**Problem details:**
Every line from the top of the material through the line holding "fun x => (h1.teams" should be copied exactly, and only those lines.

**Data supplied:**
########
theorem State.Near.trans {a b c : State} (h1 : a.Near b) (h2 : b.Near c) : a.Near c :=
  ⟨fun x y => (h1.threads x y).trans (h2.threads x y),
    fun h => ⟨(h1.monitors (h2.monitors h).1).1,
      fun x y => ((h1.monitors (h2.monitors h).1).2 x y).trans ((h2.monitors h).2 x y)⟩,
    fun x => (h1.teams x).trans (h2.teams x), fun h => h1.cones (h2.cones h), h1.mem.trans h2.mem, h1.tags.trans h2.tags,
    h1.full.trans h2.full, h1.bad.trans h2.bad, h1.ctxs.trans h2.ctxs, h1.glazes.trans h2.glazes, h1.host.trans h2.host,
    h1.nextId.trans h2.nextId, h1.mgmt.trans h2.mgmt⟩

theorem State.Near.foldl {β : Type} {f : State → β → State} (h : ∀ s b, (f s b).Near s) (l : List β) (s : State) :
    (l.foldl f s).Near s := by
  induction l generalizing s with
  | nil => exact .refl s
  | cons b l ih => exact (ih _).trans (h s b)

theorem State.team?_loseMons (s : State) (f : Team → Nat → Bool) (b : Nat) : (s.loseMons f).team? b =
    (s.team? b).map fun tm => { tm with threads := tm.threads.map (Thread.loseMon (f tm)) } :=
  find_map_same b (fun tm => { tm with threads := tm.threads.map (Thread.loseMon (f tm)) }) (fun _ => rfl) s.teams
theorem State.thr?_loseMons (s : State) (f : Team → Nat → Bool) (b i : Nat) :
    ((s.loseMons f).thr? b i).map Thread.butMon = (s.thr? b i).map Thread.butMon := by
  unfold State.thr?
  rw [s.team?_loseMons]
  cases h : s.team? b with
  | none => rfl
  | some tm => simp [Function.comp_def]

/-- Lines that return to their homes leave all but the checkouts and the monitors on them (R175, R177). -/
theorem State.returnLines_near (s : State) (f : Checkout → Bool) : (s.returnLines f).Near s where
  threads := fun b i => by unfold State.returnLines; rw [State.thr?_loseMons]; rfl
  monitors := fun h => by
    have hl : (Thread.loseMon fun _ => false) = id := funext fun t => by
      unfold Thread.loseMon; split <;> simp
    refine ⟨by simp [State.returnLines, State.loseMons, h], fun b i => ?_⟩
    unfold State.returnLines State.thr?
    rw [State.team?_loseMons]
    show Option.bind (Option.map _ (s.team? b)) _ = _
    cases s.team? b with
    | none => rfl
    | some tm => simp [h, hl]
  teams := fun b => by
    unfold State.returnLines
    rw [State.team?_loseMons]
    show Option.map _ (Option.map _ (s.team? b)) = _
    cases s.team? b <;> rfl
  cones := fun h tm htm c hc => by
    obtain ⟨tm', h', rfl⟩ := List.mem_map.1 htm
    exact h tm' h' c hc
  mem := rfl
  tags := rfl
  full := rfl
  bad := rfl
  ctxs := rfl
  glazes := rfl
  host := rfl
  nextId := rfl
  mgmt := rfl

theorem State.homeLine_near (s : State) (a b c : Nat) : (s.homeLine a b c).Near s := by
  unfold State.homeLine
  split
  · exact .refl s
  · exact ⟨fun _ _ => rfl, fun h => ⟨h, fun _ _ => rfl⟩, fun _ => rfl, id, rfl, rfl, rfl, rfl, rfl, rfl, rfl, rfl, rfl⟩
theorem State.homeBytes_near (s : State) (a b c n : Nat) : (s.homeBytes a b c n).Near s := by
  unfold State.homeBytes
  split
  · exact .refl s
  · exact .foldl (fun s l => s.homeLine_near ..) _ s
theorem State.walkTouch_near (s : State) (c : Context) (va : Nat) : (s.walkTouch c va).Near s :=
  .foldl (fun s _ => (State.homeBytes_near ..).trans (s.returnLines_near _)) _ s
theorem State.noteHome_near (s : State) (a b c : Nat) : (s.noteHome a b c).Near s := by
  unfold State.noteHome
  split
  · exact .refl s
  · split
    · exact .refl s
    · split
      · exact (State.homeBytes_near ..).trans (s.returnLines_near _)
      · dsimp only
        split
        · exact (State.homeLine_near ..).trans (s.walkTouch_near ..)
        · exact s.walkTouch_near ..
theorem State.setCores_near (s : State) (l : List Core) : ({ s with cores := l } : State).Near s :=
  ⟨fun _ _ => rfl, fun h => ⟨h, fun _ _ => rfl⟩, fun _ => rfl, id, rfl, rfl, rfl, rfl, rfl, rfl, rfl, rfl, rfl⟩
/-- A request that passes the sampler changes the trace units, and what L2 keeps and has given out. -/
theorem State.sampleMem_near (s : State) (a b c d : Nat) : (s.sampleMem a b c d).Near s := by
  unfold State.sampleMem
  dsimp only
  split
  · exact s.noteHome_near ..
  · split
    · exact ((State.setCores_near ..).trans (State.setCores_near ..)).trans (s.noteHome_near ..)
    · exact (State.setCores_near ..).trans (s.noteHome_near ..)

theorem wake_keeps {γ : Type} (g : Thread → γ)
    (hg : ∀ (t : Thread) (w : Word), g { t with sys := { t.sys with waker := w } } = g t) (s : State) (a i c b j : Nat) :
    ((s.wake a i c).thr? b j).map g = (s.thr? b j).map g := by
  exact thr?_map_modThr g s a i _ (fun t => hg t _) b j
theorem setWaker_keeps {γ : Type} (g : Thread → γ)
    (hg : ∀ (t : Thread) (w : Word), g { t with sys := { t.sys with waker := w } } = g t) (s : State) (a i c : Nat) (n : Bool)
    (b j : Nat) : ((s.setWaker a i c n).thr? b j).map g = (s.thr? b j).map g :=
  thr?_map_modThr g s a i _ (fun t => hg t _) b j
theorem orderK_keeps {γ : Type} (g : Thread → γ) (hg : ∀ (t : Thread) l, g { t with kSeen := l } = g t) (s : State)
    (a i : Nat) (ks : List (Nat × Nat)) (b j : Nat) : ((s.orderK a i ks).thr? b j).map g = (s.thr? b j).map g :=
  thr?_map_modThr g s a i _ (fun t => hg t _) b j
@[simp] theorem State.wake_holds (s : State) (a i c : Nat) : (s.wake a i c).holds = s.holds := rfl
@[simp] theorem State.wake_mem (s : State) (a i c : Nat) : (s.wake a i c).mem = s.mem := rfl

/-! ### Results and halts that are not there -/

theorem accessesDone_nil {t : Thread} (h : t.pend = []) (hw : t.waits = []) (n : Nat) : t.accessesDone n = true := by
  simp [Thread.accessesDone, h, hw]
theorem State.commitEnd_nil {s : State} {id i : Nat} {t : Thread} (h : s.thr? id i = some t) (hw : t.wb = []) :
    s.commitEnd id i = s := by
  simp [State.commitEnd, h, hw]
theorem State.landHalt_none {s : State} {id i : Nat} {t : Thread} (h : s.thr? id i = some t) (hr : t.dbg.req = none)
    (b : Bool) : s.landHalt id i b = s := by
  unfold State.landHalt
  cases ht : s.team? id <;> simp [h, hr]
########
**Answer:**
theorem State.Near.trans {a b c : State} (h1 : a.Near b) (h2 : b.Near c) : a.Near c :=
  ⟨fun x y => (h1.threads x y).trans (h2.threads x y),
    fun h => ⟨(h1.monitors (h2.monitors h).1).1,
      fun x y => ((h1.monitors (h2.monitors h).1).2 x y).trans ((h2.monitors h).2 x y)⟩,
    fun x => (h1.teams x).trans (h2.teams x), fun h => h1.cones (h2.cones h), h1.mem.trans h2.mem, h1.tags.trans h2.tags,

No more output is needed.